Bad time to spell his name wrong then... 
Congrats, Jon!


----------



## Colin Legg (Mar 1, 2010)

rorya said:


> Bad time to spell his name wrong then...
> Congrats, Jon!


LOL! D'oh. That's what 48 hours without sleep, -8 hours of jetlag and a damaged wallet from Las Vegas can do! At least I spelt "Jon" correctly.


----------



## RoryA (Mar 1, 2010)

Hey, we've all got damaged wallets from Vegas, so that's no excuse!


----------



## Domski (Mar 1, 2010)

Congrats Jon!!!

Dom


----------



## VoG (Mar 1, 2010)

Congrats Jon


----------



## Jon von der Heyden (Mar 1, 2010)

Thanks guys 

Actually I volunteered my time, but it's nice to be trusted with the responsibility. 

Edit: Another bonus - Richard can't tinker with my title now.


----------



## Domski (Mar 1, 2010)

I notice you've already made yourself busy adding code tags etc to errant posts, keep up the good work!!!


----------



## Jon von der Heyden (Mar 1, 2010)

Domski said:


> I notice you've already made yourself busy adding code tags etc to errant posts, keep up the good work!!!


 
Code without tags - one of my pet hates!  I even considered indenting it but then I thought better of it.


----------



## RoryA (Mar 1, 2010)

Jon von der Heyden said:


> Richard can't tinker with my title now.



Oo-er, missus.


----------



## Jonmo1 (Mar 1, 2010)

Good job Jon. 

Another fellow H-less Jon.


----------



## Jon von der Heyden (Mar 1, 2010)

Darn it - seems as though I can see all the profile settings but can't actually save changes!  Me and my big mouth!

Thanks Jonmo


----------



## schielrn (Mar 1, 2010)

Jon von der Heyden said:


> Darn it - seems as though I can see all the profile settings but can't actually save changes!  Me and my big mouth!
> 
> Thanks Jonmo


  Love your new title.  Congrats though and thanks for volunteering the time to keep the place in tip top shape.


----------



## Aladin Akyurek (Mar 1, 2010)

He made me notice that...

Congrats Jon


----------



## apgmin (Mar 1, 2010)

Thanks, I have used your help in the forum to other people many times.


----------



## pgc01 (Mar 1, 2010)

Congrats, Jon! And thank you, I respect and appreciate the work of the moderators.


----------



## Jon von der Heyden (Mar 2, 2010)

Wow - I'm liking all this appreciation.   Thanks.


----------



## Domski (Mar 2, 2010)

We're only being nice because of the extra power you've been granted.

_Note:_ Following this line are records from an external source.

-- ==== Sys2Proof/Tests/Slice0.lean ====
section
/-! SUPPORT. Tests: the checks of WellFormed refuse ill-formed terms; the words of every command decode to it; vectors of
95_test_vectors.md and 96_test_vectors_transforms.md (the expected values are theirs); and for each statement a state and
operands that meet its hypotheses. -/

namespace Sys2Proof.Tests

open Sys2Proof.Machine

/-! ## WellFormed refuses -/

theorem test_illFormed_word : wordOk 0x100000000 = false ∧ wordOk 0xFFFFFFFF = true := by decide

theorem test_illFormed_format : PixelFormat.wf (.unassigned 12) = false ∧ PixelFormat.wf (.unassigned 64) = false ∧
    PixelFormat.wf (.unassigned 63) = true := by decide

theorem test_illFormed_rasterSize : RasterSize.wf ⟨0x100000000, 0, 0⟩ = false ∧ RasterSize.wf ⟨0, 0x100000000, 0⟩ =
    false ∧ RasterSize.wf ⟨0, 0, 0x100000000⟩ = false := by decide

theorem test_illFormed_lineDescriptor : LineDescriptor.wf ⟨.unassigned 64, true, ⟨0, 0, 0⟩⟩ = false ∧
    LineDescriptor.wf ⟨.y10p, true, ⟨0x100000000, 0, 0⟩⟩ = false := by decide

theorem test_illFormed_lineArgs : LineArgs.wf ⟨0x100000000, 1, 1, 1, 1, none⟩ = false ∧ LineArgs.wf ⟨1, 0x100000000,
    1, 1, 1, none⟩ = false ∧ LineArgs.wf ⟨1, 1, 0x100000000, 1, 1, none⟩ = false ∧ LineArgs.wf ⟨1, 1, 1, 0x100000000,
    1, none⟩ = false ∧ LineArgs.wf ⟨1, 1, 1, 1, 0x100000000, none⟩ = false ∧ LineArgs.wf ⟨1, 1, 1, 1, 1, some
    ⟨.unassigned 64, true, ⟨0, 0, 0⟩⟩⟩ = false := by decide

theorem test_illFormed_linePair : LinePair.wf ⟨0x100000000, 1, 1, 1, 1⟩ = false ∧ LinePair.wf ⟨1, 0x100000000, 1, 1,
    1⟩ = false ∧ LinePair.wf ⟨1, 1, 0x100000000, 1, 1⟩ = false ∧ LinePair.wf ⟨1, 1, 1, 0x100000000, 1⟩ = false ∧
    LinePair.wf ⟨1, 1, 1, 1, 0x100000000⟩ = false := by decide

theorem test_illFormed_viewArgs : ViewArgs.wf ⟨0x100000000, 1, 1, 1, ⟨0, 0, 0⟩⟩ = false ∧ ViewArgs.wf ⟨1, 0x100000000,
    1, 1, ⟨0, 0, 0⟩⟩ = false ∧ ViewArgs.wf ⟨1, 1, 0x100000000, 1, ⟨0, 0, 0⟩⟩ = false ∧ ViewArgs.wf ⟨1, 1, 1,
    0x100000000, ⟨0, 0, 0⟩⟩ = false ∧ ViewArgs.wf ⟨1, 1, 1, 1, ⟨0, 0, 0x100000000⟩⟩ = false := by decide

theorem test_illFormed_blitArgs : BlitArgs.wf ⟨0x100000000, 1, 1, 1, 1, 1, 1, 1, 1, 1, 1, 1⟩ = false ∧ BlitArgs.wf ⟨1,
    0x100000000, 1, 1, 1, 1, 1, 1, 1, 1, 1, 1⟩ = false ∧ BlitArgs.wf ⟨1, 1, 0x100000000, 1, 1, 1, 1, 1, 1, 1, 1, 1⟩ =
    false ∧ BlitArgs.wf ⟨1, 1, 1, 0x100000000, 1, 1, 1, 1, 1, 1, 1, 1⟩ = false ∧ BlitArgs.wf ⟨1, 1, 1, 1, 0x100000000,
    1, 1, 1, 1, 1, 1, 1⟩ = false ∧ BlitArgs.wf ⟨1, 1, 1, 1, 1, 0x100000000, 1, 1, 1, 1, 1, 1⟩ = false ∧ BlitArgs.wf
    ⟨1, 1, 1, 1, 1, 1, 0x100000000, 1, 1, 1, 1, 1⟩ = false ∧ BlitArgs.wf ⟨1, 1, 1, 1, 1, 1, 1, 0x100000000, 1, 1, 1,
    1⟩ = false ∧ BlitArgs.wf ⟨1, 1, 1, 1, 1, 1, 1, 1, 0x100000000, 1, 1, 1⟩ = false ∧ BlitArgs.wf ⟨1, 1, 1, 1, 1, 1,
    1, 1, 1, 0x100000000, 1, 1⟩ = false ∧ BlitArgs.wf ⟨1, 1, 1, 1, 1, 1, 1, 1, 1, 1, 0x100000000, 1⟩ = false ∧
    BlitArgs.wf ⟨1, 1, 1, 1, 1, 1, 1, 1, 1, 1, 1, 0x100000000⟩ = false := by decide

theorem test_illFormed_quadArgs : QuadArgs.wf ⟨0x100000000, 1, 1, 1, 1⟩ = false ∧ QuadArgs.wf ⟨1, 0x100000000, 1, 1,
    1⟩ = false ∧ QuadArgs.wf ⟨1, 1, 0x100000000, 1, 1⟩ = false ∧ QuadArgs.wf ⟨1, 1, 1, 0x100000000, 1⟩ = false ∧
    QuadArgs.wf ⟨1, 1, 1, 1, 0x100000000⟩ = false := by decide

/-- A command with an operand that is no word, or a format that is no code, is ill-formed; for every row. -/
theorem test_illFormed_commands :
    ([.geom (.unassigned 64), .desc (.unassigned 64) true ⟨0, 0, 0⟩, .desc .y8p true ⟨0x100000000, 0, 0⟩,
      .cscY2R true true true true .d8 ⟨0x100000000, 1, 1, 1, 1⟩, .cscR2Y true true true .d8 ⟨0x100000000, 1, 1, 1, 1⟩,
      .cscRDepth true .d8 .d8 ⟨0x100000000, 1, 1, 1, 1⟩, .view (.unassigned 64) true ⟨1, 1, 1, 1, ⟨0, 0, 0⟩⟩,
      .view .y8p true ⟨0x100000000, 1, 1, 1, ⟨0, 0, 0⟩⟩, .cmpv (.unassigned 64) true ⟨1, 1, 1, 1, ⟨0, 0, 0⟩⟩,
      .cmpv .y8p true ⟨0x100000000, 1, 1, 1, ⟨0, 0, 0⟩⟩, .blit (.unassigned 64) ⟨1, 1, 1, 1, 1, 1, 1, 1, 1, 1, 1, 1⟩,
      .blit .y8p ⟨0x100000000, 1, 1, 1, 1, 1, 1, 1, 1, 1, 1, 1⟩, .qsplit .upperLeft ⟨0x100000000, 1, 1, 1, 1⟩,
      .qmerge .upperLeft ⟨0x100000000, 1, 1, 1, 1⟩] : List Instr).all (fun i => !i.wf) = true ∧
    (uncodedRows ++ codecPairs.map CodecPair.pack ++ codecPairs.map CodecPair.unpack).all
      (fun make => !(make ⟨0x100000000, 1, 1, 1, 1, none⟩).wf) = true := by
  decide

/-! ## Decoding, by words written out from 30_encoding.md -/

/-- Sixteen words of which the last six are zero. -/
def words (w0 w1 w2 w3 w4 w5 w6 w7 w8 w9 : Nat) : Command := commandOfNats w0 w1 w2 w3 w4 w5 w6 w7 w8 w9 0 0 0 0 0 0

/-- A first word of format L without a descriptor decodes to a row with its five operands. -/
def readsAs (w0 : Nat) (make : LineArgs → Instr) : Bool :=
  decide (decode (words w0 1 2 3 4 5 0 0 0 0) = .ok (make ⟨1, 2, 3, 4, 5, none⟩))

theorem test_decode_unpack_named : readsAs 0x0010 .unpackY10P = true ∧ readsAs 0x0110 .unpackY10P_BE = true ∧ readsAs
    0x0210 .unpackY8P = true ∧ readsAs 0x0310 .unpackRGB24 = true ∧ readsAs 0x0410 .unpackRGBA32 = true ∧ readsAs
    0x0510 .unpackRGB48 = true ∧ readsAs 0x0610 .unpackRGB10P = true ∧ readsAs 0x0710 .unpackRGB10P_BE = true ∧
    readsAs 0x0810 .unpackRGB12P = true ∧ readsAs 0x0910 .unpackY10_420_PL2 = true ∧ readsAs 0x0A10 .unpackY8_422_PL3
    = true ∧ readsAs 0x0B10 .unpackY8_420_PL3 = true ∧ readsAs 0x0C10 .unpackCOMPRESSED = true := by decide

theorem test_decode_unpack_13_to_29 : readsAs 0x0D10 .unpack13 = true ∧ readsAs 0x0E10 .unpack14 = true ∧ readsAs
    0x0F10 .unpack15 = true ∧ readsAs 0x1010 .unpack16 = true ∧ readsAs 0x1110 .unpack17 = true ∧ readsAs 0x1210
    .unpack18 = true ∧ readsAs 0x1310 .unpack19 = true ∧ readsAs 0x1410 .unpack20 = true ∧ readsAs 0x1510 .unpack21 =
    true ∧ readsAs 0x1610 .unpack22 = true ∧ readsAs 0x1710 .unpack23 = true ∧ readsAs 0x1810 .unpack24 = true ∧
    readsAs 0x1910 .unpack25 = true ∧ readsAs 0x1A10 .unpack26 = true ∧ readsAs 0x1B10 .unpack27 = true ∧ readsAs
    0x1C10 .unpack28 = true ∧ readsAs 0x1D10 .unpack29 = true := by decide

theorem test_decode_unpack_30_to_46 : readsAs 0x1E10 .unpack30 = true ∧ readsAs 0x1F10 .unpack31 = true ∧ readsAs
    0x2010 .unpack32 = true ∧ readsAs 0x2110 .unpack33 = true ∧ readsAs 0x2210 .unpack34 = true ∧ readsAs 0x2310
    .unpack35 = true ∧ readsAs 0x2410 .unpack36 = true ∧ readsAs 0x2510 .unpack37 = true ∧ readsAs 0x2610 .unpack38 =
    true ∧ readsAs 0x2710 .unpack39 = true ∧ readsAs 0x2810 .unpack40 = true ∧ readsAs 0x2910 .unpack41 = true ∧
    readsAs 0x2A10 .unpack42 = true ∧ readsAs 0x2B10 .unpack43 = true ∧ readsAs 0x2C10 .unpack44 = true ∧ readsAs
    0x2D10 .unpack45 = true ∧ readsAs 0x2E10 .unpack46 = true := by decide

theorem test_decode_unpack_47_to_63 : readsAs 0x2F10 .unpack47 = true ∧ readsAs 0x3010 .unpack48 = true ∧ readsAs
    0x3110 .unpack49 = true ∧ readsAs 0x3210 .unpack50 = true ∧ readsAs 0x3310 .unpack51 = true ∧ readsAs 0x3410
    .unpack52 = true ∧ readsAs 0x3510 .unpack53 = true ∧ readsAs 0x3610 .unpack54 = true ∧ readsAs 0x3710 .unpack55 =
    true ∧ readsAs 0x3810 .unpack56 = true ∧ readsAs 0x3910 .unpack57 = true ∧ readsAs 0x3A10 .unpack58 = true ∧
    readsAs 0x3B10 .unpack59 = true ∧ readsAs 0x3C10 .unpack60 = true ∧ readsAs 0x3D10 .unpack61 = true ∧ readsAs
    0x3E10 .unpack62 = true ∧ readsAs 0x3F10 .unpack63 = true := by decide

theorem test_decode_pack_named : readsAs 0x0011 .packY10P = true ∧ readsAs 0x0111 .packY10P_BE = true ∧ readsAs 0x0211
    .packY8P = true ∧ readsAs 0x0311 .packRGB24 = true ∧ readsAs 0x0411 .packRGBA32 = true ∧ readsAs 0x0511 .packRGB48
    = true ∧ readsAs 0x0611 .packRGB10P = true ∧ readsAs 0x0711 .packRGB10P_BE = true ∧ readsAs 0x0811 .packRGB12P =
    true ∧ readsAs 0x0911 .packY10_420_PL2 = true ∧ readsAs 0x0A11 .packY8_422_PL3 = true ∧ readsAs 0x0B11
    .packY8_420_PL3 = true ∧ readsAs 0x0C11 .packCOMPRESSED = true := by decide

theorem test_decode_pack_13_to_29 : readsAs 0x0D11 .pack13 = true ∧ readsAs 0x0E11 .pack14 = true ∧ readsAs 0x0F11
    .pack15 = true ∧ readsAs 0x1011 .pack16 = true ∧ readsAs 0x1111 .pack17 = true ∧ readsAs 0x1211 .pack18 = true ∧
    readsAs 0x1311 .pack19 = true ∧ readsAs 0x1411 .pack20 = true ∧ readsAs 0x1511 .pack21 = true ∧ readsAs 0x1611
    .pack22 = true ∧ readsAs 0x1711 .pack23 = true ∧ readsAs 0x1811 .pack24 = true ∧ readsAs 0x1911 .pack25 = true ∧
    readsAs 0x1A11 .pack26 = true ∧ readsAs 0x1B11 .pack27 = true ∧ readsAs 0x1C11 .pack28 = true ∧ readsAs 0x1D11
    .pack29 = true := by decide

theorem test_decode_pack_30_to_46 : readsAs 0x1E11 .pack30 = true ∧ readsAs 0x1F11 .pack31 = true ∧ readsAs 0x2011
    .pack32 = true ∧ readsAs 0x2111 .pack33 = true ∧ readsAs 0x2211 .pack34 = true ∧ readsAs 0x2311 .pack35 = true ∧
    readsAs 0x2411 .pack36 = true ∧ readsAs 0x2511 .pack37 = true ∧ readsAs 0x2611 .pack38 = true ∧ readsAs 0x2711
    .pack39 = true ∧ readsAs 0x2811 .pack40 = true ∧ readsAs 0x2911 .pack41 = true ∧ readsAs 0x2A11 .pack42 = true ∧
    readsAs 0x2B11 .pack43 = true ∧ readsAs 0x2C11 .pack44 = true ∧ readsAs 0x2D11 .pack45 = true ∧ readsAs 0x2E11
    .pack46 = true := by decide

theorem test_decode_pack_47_to_63 : readsAs 0x2F11 .pack47 = true ∧ readsAs 0x3011 .pack48 = true ∧ readsAs 0x3111
    .pack49 = true ∧ readsAs 0x3211 .pack50 = true ∧ readsAs 0x3311 .pack51 = true ∧ readsAs 0x3411 .pack52 = true ∧
    readsAs 0x3511 .pack53 = true ∧ readsAs 0x3611 .pack54 = true ∧ readsAs 0x3711 .pack55 = true ∧ readsAs 0x3811
    .pack56 = true ∧ readsAs 0x3911 .pack57 = true ∧ readsAs 0x3A11 .pack58 = true ∧ readsAs 0x3B11 .pack59 = true ∧
    readsAs 0x3C11 .pack60 = true ∧ readsAs 0x3D11 .pack61 = true ∧ readsAs 0x3E11 .pack62 = true ∧ readsAs 0x3F11
    .pack63 = true := by decide

/-- Format L with a descriptor: `HD` is bit 20, `dfmt` bits 19:14, `VM` bit 21, the raster words 6 to 8. -/
theorem test_decode_line_descriptor :
    decode (words 0x0030C910 1 2 3 4 5 6 7 8 0) =
      .ok (.unpackY10_420_PL2 ⟨1, 2, 3, 4, 5, some ⟨.rgb24, true, ⟨6, 7, 8⟩⟩⟩) ∧
    decode (words 0x001FC011 1 2 3 4 5 6 7 8 0) =
      .ok (.packY10P ⟨1, 2, 3, 4, 5, some ⟨.unassigned 63, false, ⟨6, 7, 8⟩⟩⟩) := by decide

/-- Formats G, C, V, B and Q, each flag and field of `CMD[0]` alone in some word. -/
theorem test_decode_geom_desc :
    decode (words 0x00003F01 0 0 0 0 0 0 0 0 0) = .ok (.geom (.unassigned 63)) ∧
    decode (words 0x00000C02 1 2 3 0 0 0 0 0 0) = .ok (.desc .compressed false ⟨1, 2, 3⟩) ∧
    decode (words 0x00200D02 1 2 3 0 0 0 0 0 0) = .ok (.desc (.unassigned 13) true ⟨1, 2, 3⟩) := by decide

theorem test_decode_csc :
    decode (words 0x00400020 1 2 3 4 5 0 0 0 0) = .ok (.cscY2R true false false false .d8 ⟨1, 2, 3, 4, 5⟩) ∧
    decode (words 0x00800020 1 2 3 4 5 0 0 0 0) = .ok (.cscY2R false true false false .d8 ⟨1, 2, 3, 4, 5⟩) ∧
    decode (words 0x01000020 1 2 3 4 5 0 0 0 0) = .ok (.cscY2R false false true false .d8 ⟨1, 2, 3, 4, 5⟩) ∧
    decode (words 0x02000020 1 2 3 4 5 0 0 0 0) = .ok (.cscY2R false false false true .d8 ⟨1, 2, 3, 4, 5⟩) ∧
    decode (words 0x04000021 1 2 3 4 5 0 0 0 0) = .ok (.cscR2Y false false false .d10 ⟨1, 2, 3, 4, 5⟩) ∧
    decode (words 0x0A800021 1 2 3 4 5 0 0 0 0) = .ok (.cscR2Y false true true .d16 ⟨1, 2, 3, 4, 5⟩) ∧
    decode (words 0x00400021 1 2 3 4 5 0 0 0 0) = .ok (.cscR2Y true false false .d8 ⟨1, 2, 3, 4, 5⟩) ∧
    decode (words 0x18000022 1 2 3 4 5 0 0 0 0) = .ok (.cscRDepth false .d16 .d10 ⟨1, 2, 3, 4, 5⟩) ∧
    decode (words 0x26000022 1 2 3 4 5 0 0 0 0) = .ok (.cscRDepth true .d10 .d16 ⟨1, 2, 3, 4, 5⟩) := by decide

theorem test_decode_reader :
    decode (words 0x00200A30 1 2 3 4 5 6 7 0 0) = .ok (.view .y8_422pl3 true ⟨1, 2, 3, 4, ⟨5, 6, 7⟩⟩) ∧
    decode (words 0x00000B30 1 2 3 4 5 6 7 0 0) = .ok (.view .y8_420pl3 false ⟨1, 2, 3, 4, ⟨5, 6, 7⟩⟩) ∧
    decode (words 0x00200831 1 2 3 4 5 6 7 0 0) = .ok (.cmpv .rgb12p true ⟨1, 2, 3, 4, ⟨5, 6, 7⟩⟩) ∧
    decode (words 0x00000131 1 2 3 4 5 6 7 0 0) = .ok (.cmpv .y10pBE false ⟨1, 2, 3, 4, ⟨5, 6, 7⟩⟩) := by decide

theorem test_decode_raster :
    decode (commandOfNats 0x00000540 1 2 3 4 5 6 7 8 9 10 11 12 0 0 0) =
      .ok (.blit .rgb48 ⟨1, 2, 3, 4, 5, 6, 7, 8, 9, 10, 11, 12⟩) ∧
    decode (words 0x00000041 1 2 3 4 5 0 0 0 0) = .ok (.qsplit .upperLeft ⟨1, 2, 3, 4, 5⟩) ∧
    decode (words 0x40000041 1 2 3 4 5 0 0 0 0) = .ok (.qsplit .upperRight ⟨1, 2, 3, 4, 5⟩) ∧
    decode (words 0x80000042 1 2 3 4 5 0 0 0 0) = .ok (.qmerge .lowerLeft ⟨1, 2, 3, 4, 5⟩) ∧
    decode (words 0xC0000042 1 2 3 4 5 0 0 0 0) = .ok (.qmerge .lowerRight ⟨1, 2, 3, 4, 5⟩) := by decide
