-- ==== Sys2Proof/Machine/Reports.lean ====
section
/-! DEFINITION. Outlet reports: the nine steps of R22 and the confirmation of a restoration (01 1.6 and 1.7, R113). -/

namespace Sys2Proof.Machine

/-- One outlet's part of a valid reply (11.5). -/
structure Report where
  closed : Bool
  reset  : Bool
  power  : Nat
  energy : Nat
  deriving DecidableEq, Repr

/-! ## Energy (R23) -/

/-- Wh added to an account: the tally saturates at 65,535, the lifetime carries into a ring of 1,000,000 kWh (R23). -/
def Account.addEnergy (d : Nat) (a : Account) : Account :=
  { a with today := min 65535 (a.today + d), wh := (a.wh + d) % 1000,
           kwh := (a.kwh + (a.wh + d) / 1000) % 1000000 }

/-- The difference a report adds: none when the baseline is absent, the node restarted, or the ring difference is above
1,000 (R23). -/
def energyStep (baseline : Option Nat) (restart : Bool) (n : Nat) : Nat :=
  match baseline with
  | none => 0
  | some b =>
    let d := (n + 65536 - b) % 65536
    if restart || decide (1000 < d) then 0 else d

/-- Step 2: the energy is tallied and the baseline becomes the report's counter; the account section is rewritten when
something is added (R23). -/
def State.tallyEnergy (n : RecNo) (restart : Bool) (counter : Nat) (s : State) : State :=
  let d := energyStep (s.work n).baseline restart counter
  let s := if d = 0 then s else s.modAccount n fun a => a.addEnergy d
  s.modWork n fun w => { w with baseline := some counter }

/-! ## The reading and its watches (R22 step 4, R24 to R26) -/

/-- Step 4: the report's power, clamped to 16,000 W, becomes the last reading, fresh. -/
def State.storePower (n : RecNo) (power : Nat) (s : State) : State :=
  s.modWork n fun w => { w with reading := some (min 16000 power), fresh := true }

/-- Step 5: a node restart sheds a LIVE record with hold-off 0, and recent sheds unchanged (R25). -/
def State.restartStep (n : RecNo) (restart : Bool) (draw : Option Nat) (s : State) : State :=
  if restart ∧ s.recState n = .live then s.shedWith .zero .unexpectedOpen draw n else s

/-- A trip of a record (R24): TRIPPED, the cool-off at TRIP_COOLOFF (R4), the pre-shed draw absent. -/
def State.tripRecord (n : RecNo) (s : State) : State :=
  (s.become n .tripped).modWork n fun w =>
    { w with cooloff := s.set.tripCooloff, cooloffFrac := 0, preShed := none }

/-- Step 6: the over-cap test of a LIVE record on the reading just taken (R24). -/
def State.overCapStep (n : RecNo) (power : Nat) (s : State) : State :=
  if s.recState n = .live then
    if (s.terms n).cap < min 16000 power then
      let run := (s.work n).overRun + 1
      if s.set.tripCount ≤ run then s.tripRecord n
      else s.modWork n fun w => { w with overRun := run }
    else s.modWork n fun w => { w with overRun := 0 }
  else s

/-- Whether a record's outlet is ordered closed. -/
def State.orderedClosed (s : State) (o : OutletId) : Bool := (s.outlet o).closed

/-- The open watch (R25): a LIVE record ordered closed and reported open twice is shed with cause UNEXPECTED_OPEN. -/
def State.openWatch (n : RecNo) (o : OutletId) (closed : Bool) (draw : Option Nat) (s : State) : State :=
  if s.recState n = .live ∧ s.orderedClosed o then
    if closed then s.modWork n fun w => { w with openRun := 0 }
    else if 2 ≤ (s.work n).openRun + 1 then s.shedWith .plain .unexpectedOpen draw n
    else s.modWork n fun w => { w with openRun := w.openRun + 1 }
  else s

/-- The closed watch (R26): a third report closed against an open order latches NODE_DISOBEYS, once for each run. -/
def State.closedWatch (n : RecNo) (o : OutletId) (closed : Bool) (s : State) : State :=
  if closed ∧ s.orderedClosed o = false then
    let before := (s.work n).closedRun
    let s := s.modWork n fun w => { w with closedRun := min 3 (before + 1) }
    if before = 2 then s.latch .nodeDisobeys else s
  else s.modWork n fun w => { w with closedRun := 0 }

/-! ## Reset requests (R27) -/

/-- A new reset request at a record: a TRIPPED record whose cool-off remaining is 0 becomes SHED with hold-off 0,
subject to R5; nothing else changes. -/
def State.takeReset (n : RecNo) (s : State) : State :=
  if s.recState n = .tripped ∧ (s.work n).cooloff = 0 then s.enterShed n else s

/-- The handshake of an outlet's reset flag and answered mark, with the record the map names, if any (R27). -/
def State.answerReset (o : OutletId) (bound : Option RecNo) (flag : Bool) (s : State) : State :=
  match flag, (s.outlet o).answered with
  | true, false =>
    let s := s.modOutlet o fun x => { x with answered := true }
    match bound with
    | some n => s.takeReset n
    | none => s
  | false, true => s.modOutlet o fun x => { x with answered := false }
  | _, _ => s

/-! ## Confirmation (R113) -/

/-- A report closed at a RESTORING record makes it LIVE: the live timer starts at 0, the over-cap and open runs are 0,
the watch entry and the reservation go. -/
def State.confirm (n : RecNo) (closed : Bool) (s : State) : State :=
  if closed ∧ s.recState n = .restoring then
    ((s.leave n).modTerms n fun x => { x with state := .live }).modWork n fun w =>
      { w with liveTimer := 0, liveFrac := 0, overRun := 0, openRun := 0 }
  else s

/-! ## The nine steps (R22) -/

/-- Steps 2 to 9 of a report at a record that is not VACANT, and the ladder's confirmation after them. The pre-shed draw
of a shed decided in steps 5 and 7 is the previous reading if it was fresh. -/
def State.workReport (n : RecNo) (o : OutletId) (restart : Bool) (r : Report) (s : State) : State :=
  let s := (s.tallyEnergy n restart r.energy).quotaTest n
  let draw := if (s.work n).fresh then (s.work n).reading else none
  let s := (s.storePower n r.power).restartStep n restart draw
  let s := s.overCapStep n r.power
  let s := (s.openWatch n o r.closed draw).closedWatch n o r.closed
  let s := s.answerReset o (some n) r.reset
  let s := if s.recState n = .retiring ∧ r.closed = false then s.vacate n else s
  s.confirm n r.closed

/-- One outlet report (R22): handed to the record the map names, read under its check code; a VACANT slot takes no
further step; an outlet with no record is used for its reset handshake only (R40). -/
def State.takeReport (restart : Bool) (o : OutletId) (r : Report) (s : State) : State :=
  let s := s.readBinding o
  match s.boundTo o with
  | none => s.answerReset o none r.reset
  | some n =>
    let s := s.readRecord n
    if s.recState n = .vacant then s else s.workReport n o restart r

end Sys2Proof.Machine
end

I couldn't stand you before 

Dom


----------



## Jon von der Heyden (Mar 2, 2010)

Domski said:


> We're only being nice because of the extra power you've been granted.
> 
> I couldn't stand you before
> 
> Dom


 
Right!  How do I ban Dom? 

Actually I think only have partial super powers...  It's like being a super hero without the cape.


----------



## Domski (Mar 2, 2010)

Jon von der Heyden said:


> Actually I think only have partial super powers... It's like being a super hero without the cape.


 
Bet you're still running around with your y-fronts on outside your jeans


----------



## Jaafar Tribak (Mar 2, 2010)

My congratulations to you Jon 

Regards.


----------



## Richard Schollar (Mar 2, 2010)

Domski said:


> Bet you're still running around with your y-fronts on outside your jeans


 
And they're still pink too


----------



## Jon von der Heyden (Mar 2, 2010)

RichardSchollar said:


> And they're still pink too


 
No they aren't!  *Magenta* actually!


----------



## nmuni (Mar 3, 2010)

My Heartiest Congratulations, Jon! You deserve that title indeed :D I wish you the very best! 

take care.
-nimit.


----------



## texasalynn (Mar 3, 2010)

Congrats Jon!  Indeed deserved


----------



## Long Nose (Mar 15, 2010)

Merciful Jon, 

I implore you to use your new powers for good and not evil.  

(Slow Hand wave) "These are not the posters you've been looking for."


----------



## RichardS (Mar 23, 2010)

Long Nose said:


> (Slow Hand wave) "These are not the posters you've been looking for."



Jeez, and Excel geek and a Start Wars freak.


----------



## Domski (Mar 24, 2010)

"The formulas are strong with this one!"


----------



## Aaron.B (Mar 24, 2010)

I tried to stop them, I was like "No wait, you don't understand! It's _Jon_." But they just wouldn't listen


----------